**DIRECTIONS**
A faithful copy of the listing below is required.

--- RECORDED INFORMATION Enclosed Below ---

-- ==== Sys2Proof/Machine/LoadStore.lean ====
section
/-! DEFINITION. 42_loadstore.md: `Exec[op]` of the four memory opcodes (the effective-address calculator), and what they do
in the Memory stage (40_pipeline.md R115 to R118). -/

namespace Sys2Proof.Machine

/-! ### Execute -/

/-- LOAD: `E.memory_address <- E.rs1_value + E.imm` (42_loadstore.md R190, R191). -/
def execLoad (imm : Word) (s : State) : Result := .next (s.setAddress (effectiveAddress s.E.rs1Value imm))

/-- STORE: `E.memory_address <- E.rs2_value + E.imm` (42_loadstore.md R190, R192). -/
def execStore (imm : Word) (s : State) : Result := .next (s.setAddress (effectiveAddress s.E.rs2Value imm))

/-- LOADP: the address from the base before the increment, then `E.rs1_value` incremented (42_loadstore.md R190, R193). -/
def execLoadp (imm : Word) (s : State) : Result :=
  .next ((s.setAddress (effectiveAddress s.E.rs1Value imm)).setRs1Value (postIncremented s.E.rs1Value))

/-- STOREP: the address from the base before the increment, then `E.rs2_value` incremented (42_loadstore.md R190, R194). -/
def execStorep (imm : Word) (s : State) : Result :=
  .next ((s.setAddress (effectiveAddress s.E.rs2Value imm)).setRs2Value (postIncremented s.E.rs2Value))

/-! ### Memory -/

/-- `CheckDataAddress`, then the continuation (40_pipeline.md R117). -/
def checkDataAddress (a pc : Word) (s : State) : Result :=
  if dataAddressOk a then .next s else raise (.invalidMemoryAddress pc a)

/-- LOAD and LOADP in Memory: check, then `M.result_buffer <- MemRead(M.memory_address, 1)` (40_pipeline.md R115). -/
def loadAccess (s : State) : Result :=
  andThen (checkDataAddress s.M.memoryAddress s.M.pc s) fun s =>
    .next { s with M := { s.M with resultBuffer := s.memRead s.M.memoryAddress } }

/-- STORE and STOREP in Memory: check, then `MemWrite(M.memory_address, 1, M.rs1_value)`; STOREP stores `rs1_value` exactly as
STORE does (40_pipeline.md R115, R116). -/
def storeAccess (s : State) : Result :=
  andThen (checkDataAddress s.M.memoryAddress s.M.pc s) fun s =>
    .next (s.memWrite s.M.memoryAddress s.M.rs1Value)

/-- The data access of each opcode in the Memory stage; every opcode but the four does nothing (40_pipeline.md R115). -/
def memoryAccess (i : Instr) (s : State) : Result :=
  match i with
  | .load _ _ _ | .loadp _ _ _ => loadAccess s
  | .store _ _ _ | .storep _ _ _ => storeAccess s
  | .add _ _ _ | .sub _ _ _ | .mul _ _ _ | .addl _ _ _ | .subl _ _ _ | .and _ _ _ | .or _ _ _ | .xor _ _ _
  | .cmp _ _ | .cml _ _ | .movc _ _ | .nop | .jump _ _ | .jalr _ _ _
  | .bz _ | .bnz _ | .bp _ | .bnp _ | .bn _ | .bnn _ | .halt => .next s

end Sys2Proof.Machine
end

--- End of Enclosed RECORDED INFORMATION ---

**OUTPUT**
-- ==== Sys2Proof/Machine/LoadStore.lean ====
section
/-! DEFINITION. 42_loadstore.md: `Exec[op]` of the four memory opcodes (the effective-address calculator), and what they do
in the Memory stage (40_pipeline.md R115 to R118). -/

namespace Sys2Proof.Machine

/-! ### Execute -/

/-- LOAD: `E.memory_address <- E.rs1_value + E.imm` (42_loadstore.md R190, R191). -/
def execLoad (imm : Word) (s : State) : Result := .next (s.setAddress (effectiveAddress s.E.rs1Value imm))

/-- STORE: `E.memory_address <- E.rs2_value + E.imm` (42_loadstore.md R190, R192). -/
def execStore (imm : Word) (s : State) : Result := .next (s.setAddress (effectiveAddress s.E.rs2Value imm))

/-- LOADP: the address from the base before the increment, then `E.rs1_value` incremented (42_loadstore.md R190, R193). -/
def execLoadp (imm : Word) (s : State) : Result :=
  .next ((s.setAddress (effectiveAddress s.E.rs1Value imm)).setRs1Value (postIncremented s.E.rs1Value))

/-- STOREP: the address from the base before the increment, then `E.rs2_value` incremented (42_loadstore.md R190, R194). -/
def execStorep (imm : Word) (s : State) : Result :=
  .next ((s.setAddress (effectiveAddress s.E.rs2Value imm)).setRs2Value (postIncremented s.E.rs2Value))

/-! ### Memory -/

/-- `CheckDataAddress`, then the continuation (40_pipeline.md R117). -/
def checkDataAddress (a pc : Word) (s : State) : Result :=
  if dataAddressOk a then .next s else raise (.invalidMemoryAddress pc a)

/-- LOAD and LOADP in Memory: check, then `M.result_buffer <- MemRead(M.memory_address, 1)` (40_pipeline.md R115). -/
def loadAccess (s : State) : Result :=
  andThen (checkDataAddress s.M.memoryAddress s.M.pc s) fun s =>
    .next { s with M := { s.M with resultBuffer := s.memRead s.M.memoryAddress } }

/-- STORE and STOREP in Memory: check, then `MemWrite(M.memory_address, 1, M.rs1_value)`; STOREP stores `rs1_value` exactly as
STORE does (40_pipeline.md R115, R116). -/
def storeAccess (s : State) : Result :=
  andThen (checkDataAddress s.M.memoryAddress s.M.pc s) fun s =>
    .next (s.memWrite s.M.memoryAddress s.M.rs1Value)

/-- The data access of each opcode in the Memory stage; every opcode but the four does nothing (40_pipeline.md R115). -/
def memoryAccess (i : Instr) (s : State) : Result :=
  match i with
  | .load _ _ _ | .loadp _ _ _ => loadAccess s
  | .store _ _ _ | .storep _ _ _ => storeAccess s
  | .add _ _ _ | .sub _ _ _ | .mul _ _ _ | .addl _ _ _ | .subl _ _ _ | .and _ _ _ | .or _ _ _ | .xor _ _ _
  | .cmp _ _ | .cml _ _ | .movc _ _ | .nop | .jump _ _ | .jalr _ _ _
  | .bz _ | .bnz _ | .bp _ | .bnp _ | .bn _ | .bnn _ | .halt => .next s

end Sys2Proof.Machine
end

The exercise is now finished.